SUPPLIED MATERIAL section start

/-- BAR4 (R132, R135, R139): an access within the partition's VALID page reads or writes the page's bytes; any other access
reads zero, is discarded where it writes, and is counted; a read of a poisoned page returns free bytes, known to be bad. The
hods of pages (PAGE_ALLOC, PAGE_FREE, LEASE_SET, PAGE_PIN, PTE_READ, PAGE_MOVE: R131, R146) complete: each is staged, and has
its effect at its boundary. -/
def Obligations.HostWindowReachesPages : Prop :=
  (∀ (s : State) (m : Master) (addr n : Nat) (bs : List Byte), s.dev.hub.up = true →
      let h := s.dev.hub
      let e := h.pte (addr / 65536)
      let a := e.frame * 65536 + addr % 65536
      let own := e.valid = true ∧ addr / 65536 < h.tableSize ∧ ∀ v, m = .vf v → e.part = v.val
      let reads (poison : Bool) (bytes : List Byte) (h : Hub) : Hub := { h with rb := { h.rb with
        rdata := BitVec.ofNat 64 (leNat bytes), barPoison := poison } }
      (own → e.res = true →
        (e.poison = false → exec (.bar4Access m { addr } none n) s =
          .next (s.hubMap (reads false (s.dev.mem.spill.readN a n)))) ∧
        (e.poison = true → exec (.bar4Access m { addr } none n) s =
          .next (s.hubMap fun h => reads true ((List.range n).map (Config.badData h.free)) h.tick)) ∧
        exec (.bar4Access m { addr } (some bs) n) s = .next (s.devMap fun d => { d with mem := { d.mem with
          spill := d.mem.spill.writeN a bs } })) ∧
      (own → e.res = false → h.groupAsleep (groupOf a) = false → h.tile.ue = [] →
        (e.poison = false → exec (.bar4Access m { addr } none n) s =
          .next (s.hubMap (reads false (s.dev.mem.tile.readN a n)))) ∧
        exec (.bar4Access m { addr } (some bs) n) s = .next (s.devMap (·.putTile a bs))) ∧
      (¬ own → exec (.bar4Access m { addr } (some bs) n) s = .next (s.hubMap (·.bump 0x400028)) ∧
        exec (.bar4Access m { addr } none n) s = .next (s.hubMap fun h =>
          { h.bump 0x400028 with rb := { (h.bump 0x400028).rb with rdata := 0, barPoison := false } }))) ∧
  PageHodsAct

/-- A collective descriptor (R156, R160, R161, R166, R169): it leaves its buffer and opens a collective, or ends it at once: no
room among 1,024 (0x05), a bad descriptor (0x03 with the failing check), a member whose port is not up (0x02 with its rank), a
reused stochastic sequence number (0x07). For an open collective a second descriptor of one member ends it (0x03), a different
or poisoned one ends it (0x04 with the sender's rank), and so does one from outside PMASK (0x03, check 8). -/
def Obligations.DescriptorOpensCollective : Prop :=
  ∀ (s : State) (x : Fin 8) (b : Brick), s.dev.hub.up = true →
    s.dev.hub.nextMortar x s.dev.hub.fab.inbox = some b → b.is .mortarDesc = true →
    let h := s.dev.hub.dropItem x b
    let d := Desc.of (b.payload.take 64)
    let part := b.part.toNat
    let id := bits b.addr.toNat 43 32
    let down := d.members.find? fun y => !(h.port y).up
    let opened : Coll := { part, id, stream := b.stream.toNat, desc := b.payload.take 64, arrived := 2 ^ x.val }
    (h.coll? part id = none →
      (1024 ≤ h.mortar.colls.length →
        exec (.mortarDesc x) s = .next (s.hubMap fun _ => h.rejectDesc x b 0x05 0xFF 0 true)) ∧
      (h.mortar.colls.length < 1024 →
        (∀ r, h.descCheck x b = some r →
          exec (.mortarDesc x) s = .next (s.hubMap fun _ => h.rejectDesc x b 0x03 0xFF r false)) ∧
        (h.descCheck x b = none →
          (∀ y, down = some y →
            exec (.mortarDesc x) s = .next (s.hubMap fun _ => h.rejectDesc x b 0x02 (d.rank y) 0 false)) ∧
          (down = none → d.stochastic = true → h.srReuse part d.seq = true →
            exec (.mortarDesc x) s = .next (s.hubMap fun _ => h.rejectDesc x b 0x07 0xFF 0 false)) ∧
          (down = none → d.stochastic = false →
            exec (.mortarDesc x) s = .next (s.hubMap fun _ =>
              { h with mortar := { h.mortar with colls := h.mortar.colls ++ [opened] } })) ∧
          (down = none → d.stochastic = true → h.srReuse part d.seq = false →
            exec (.mortarDesc x) s = .next (s.hubMap fun _ =>
              { h with mortar := { h.mortar.mark part d.seq with colls := (h.mortar.mark part d.seq).colls ++ [opened] } }))))) ∧
    (∀ c, h.coll? part id = some c →
      (c.arrived.testBit x = true → exec (.mortarDesc x) s = .next (s.hubMap fun _ => h.endColl c 0x03 0xFF 0)) ∧
      (c.arrived.testBit x = false → (b.payload.take 64 ≠ c.desc ∨ b.poison = true) →
        exec (.mortarDesc x) s = .next (s.hubMap fun _ => h.endColl c 0x04 ((Desc.of c.desc).rank x) 0)) ∧
      (c.arrived.testBit x = false → b.payload.take 64 = c.desc → b.poison = false → d.pmask.testBit x = false →
        exec (.mortarDesc x) s = .next (s.hubMap fun _ => h.endColl c 0x03 0xFF 0x08)) ∧
      (c.arrived.testBit x = false → b.payload.take 64 = c.desc → b.poison = false → d.pmask.testBit x = true →
        exec (.mortarDesc x) s = .next (s.hubMap fun _ =>
          (h.updColl part id fun c => { c with arrived := c.arrived + 2 ^ x.val }).finishColl part id)))

/-- Operands, chunks and the end of a collective (R153, R154, R158, R160): an operand of an open collective whose chunk is
open joins it with its contributor, and one of an unknown collective is an orphan, counted and recorded; a chunk that holds
every contributor's operand is delivered, and one that lacks a contributor's waits; without hub region the tiles' bytes stay
as they were; a collective that passes TIMEOUT_US ends with 0x01 and its lowest stalled rank. -/
def Obligations.OperandsFillChunks : Prop :=
  ∀ (s : State) (x part : Fin 8) (id off : Nat), s.dev.hub.up = true →
    (∀ b, s.dev.hub.nextMortar x s.dev.hub.fab.inbox = some b → b.is .mortarOpnd = true →
      let h := s.dev.hub.dropItem x b
      let ad := b.addr.toNat
      (h.coll? b.part.toNat (bits ad 43 32) = none →
        exec (.mortarOpnd x) s = .next (s.hubMap fun _ => ((h.bump 0x600058).flag 0x600010 1).eventOnce 0x0603 x
          [.u8 x, .u16 (bits ad 43 32), .u32 (bits ad 30 0)])) ∧
      (∀ c, h.coll? b.part.toNat (bits ad 43 32) = some c →
        let d := Desc.of c.desc
        let o := bits ad 30 0
        d.contributors.contains x.val = true → o % d.inFmt.epb = 0 → o < d.count → c.got.contains (x.val, o) = false →
        ad.testBit 31 = false → 256 - b.grout.toNat = d.inFmt.dataLen (d.chunkLen o) → (c.chunks.any (·.off == o)) = true →
        exec (.mortarOpnd x) s = .next (s.hubMap fun _ => h.updColl b.part.toNat (bits ad 43 32) fun c => { c with
          got := (x.val, o) :: c.got
          chunks := c.chunks.map fun k => if k.off == o then
            { k with ops := k.ops ++ [(x.val, b.data)], poison := k.poison || b.poison } else k }))) ∧
    (∀ c k, s.dev.hub.coll? part id = some c → c.chunks.find? (·.off == off) = some k →
      let d := Desc.of c.desc
      ((∀ y ∈ d.contributors, ∃ o ∈ k.ops, o.1 = y) →
        exec (.chunkComplete part id off) s = .next (s.devMap (·.deliver c k)) ∧
        (d.toHub = false → ∃ t, exec (.chunkComplete part id off) s = .next t ∧ t.dev.mem = s.dev.mem)) ∧
      (∀ y ∈ d.contributors, (∀ o ∈ k.ops, o.1 ≠ y) → exec (.chunkComplete part id off) s = .next s)) ∧
    (∀ c, s.dev.hub.coll? part id = some c → exec (.collectiveTimeout part id) s =
      .next (s.hubMap fun h => h.endColl c 0x01 (h.stalledRank c) 0))

/-- The reduction engines' self-test rotation (R172, R544): with ST_EN and every other engine ON and not failed, the engine
whose turn it is drains after ST_INTERVAL courses, or, where it is itself off or failed, passes its turn (log entry 100); empty,
it is tested; a pass moves the turn on, a failure marks the engine failed, raises the flag and records 0x0602; an engine not
empty within 1 ms is skipped and counted. The hods of the mortar (HUB_OPND_WRITE, HUB_OPND_READ, COLL_ABORT: R171, R173)
complete. -/
def Obligations.EngineSelfTestRotation : Prop :=
  (∀ s : State, s.dev.hub.up = true →
      let h := s.dev.hub
      let m := h.mortar.st
      let set (h : Hub) (st : Rotation) : Hub := { h with mortar := { h.mortar with st } }
      let sound (n : Nat) : Prop := h.mortar.on.testBit n = true ∧ h.bitAt 0x600004 n = true ∧ h.mortar.failed.testBit n = false
      (h.bitAt 0x600000 0 = true → m.phase = .none → h.fld 0x600000 31 16 ≤ m.count → h.therm.throt = false →
        (∀ n < 24, n ≠ m.unit → sound n) →
        (sound m.unit → exec .mortarStStart s = .next (s.hubMap fun h => set h { m with phase := .draining, count := 0 })) ∧
        (¬ sound m.unit → exec .mortarStStart s = .next (s.hubMap fun h =>
          (set h { m with unit := (m.unit + 1) % 24, count := 0 }).mortarPause))) ∧
      (m.phase = .draining → h.mortar.engineLoad m.unit = 0 →
        exec .mortarDrainComplete s = .next (s.hubMap fun h => set h { m with phase := .testing })) ∧
      (m.phase = .draining → h.mortar.engineLoad m.unit ≠ 0 →
        exec .mortarDrainTimeout s = .next (s.hubMap fun h =>
          set h { m with phase := .none, skips := sat 255 (m.skips + 1), unit := (m.unit + 1) % 24 })) ∧
      (m.phase = .testing → exec (.mortarStComplete true) s = .next (s.hubMap fun h =>
          set h { m with phase := .none, unit := (m.unit + 1) % 24 })) ∧
      (m.phase = .testing → ∃ t, exec (.mortarStComplete false) s = .next t ∧ t.dev.mem = s.dev.mem ∧ t.pending = s.pending ∧
        t.dev.hub.mortar.failed = setBit h.mortar.failed m.unit true ∧ t.dev.hub.mortar.on = setBit h.mortar.on m.unit false ∧
        t.dev.hub.mortar.st.phase = .none ∧ t.dev.hub.mortar.st.unit = (m.unit + 1) % 24 ∧
        t.dev.hub.mortar.colls = h.mortar.colls)) ∧
  MortarHodsAct

/-- LOGITS (R178 to R181, R201): the oldest brick of the port at the sampler intake that can go on is taken. With no sampler
up it is refused; a brick that opens a step opens it on the sampler chosen; a brick that fits its stream's open step joins it
with its sender; any other is an orphan, counted and recorded with its set and offset. -/
def Obligations.LogitsEnterSteps : Prop :=
  ∀ (s : State) (x : Fin 8) (i : InItem), s.dev.hub.up = true →
    let b := i.brick
    let taken (h : Hub) : Hub := { h with fab := { h.fab with inbox := h.fab.inbox.erase i } }
    let freed (h : Hub) : Hub := (taken h).owe x b.vc.toNat
    (s.dev.lgGo [] s.dev.hub.atSampler).find? (·.port == x.val) = some i →
    (s.dev.hub.smpsUp = [] → exec (.logits x) s = .next (s.hubMap fun h => (taken h).refuseBrick x b)) ∧
    (s.dev.hub.smpsUp ≠ [] →
      (∀ k, s.dev.opens b = true → (freed s.dev.hub).pickSmp (s.dev.slotsFor b) = some k →
        exec (.logits x) s = .next (s.devMap fun d => (d.hubMap freed).openStep x k b)) ∧
      (∀ st, s.dev.opens b = false → (freed s.dev.hub).stepOf b.stream.toNat = some st → lgReserved b = false →
        (freed s.dev.hub).admits b false = true → badLogits (Prog.of st.prog) st.nodes.length st.got b = false →
        exec (.logits x) s = .next (s.hubMap fun h => (freed h).addLogits x b)) ∧
      (s.dev.opens b = false → (freed s.dev.hub).stepOf b.stream.toNat = none →
        exec (.logits x) s = .next (s.hubMap fun h =>
          let k := { freed h with smp := { h.smp with waiting := h.smp.waiting.filter (· != b.stream.toNat) } }
          ((k.bump 0x700020).flag 0x700004 1).eventOnce 0x0703 x
            [.u8 x, .u16 b.stream.toNat, .u8 (bits b.addr.toNat 38 32), .u32 (b.addr.toNat % 2 ^ 20)])))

SUPPLIED MATERIAL section end

**REQUIRED WORK:**
Search the data above for the word "mortarOpnd" and show every line that has it.

**EXERCISE ANSWER:**
    (∀ b, s.dev.hub.nextMortar x s.dev.hub.fab.inbox = some b → b.is .mortarOpnd = true →
        exec (.mortarOpnd x) s = .next (s.hubMap fun _ => ((h.bump 0x600058).flag 0x600010 1).eventOnce 0x0603 x
        exec (.mortarOpnd x) s = .next (s.hubMap fun _ => h.updColl b.part.toNat (bits ad 43 32) fun c => { c with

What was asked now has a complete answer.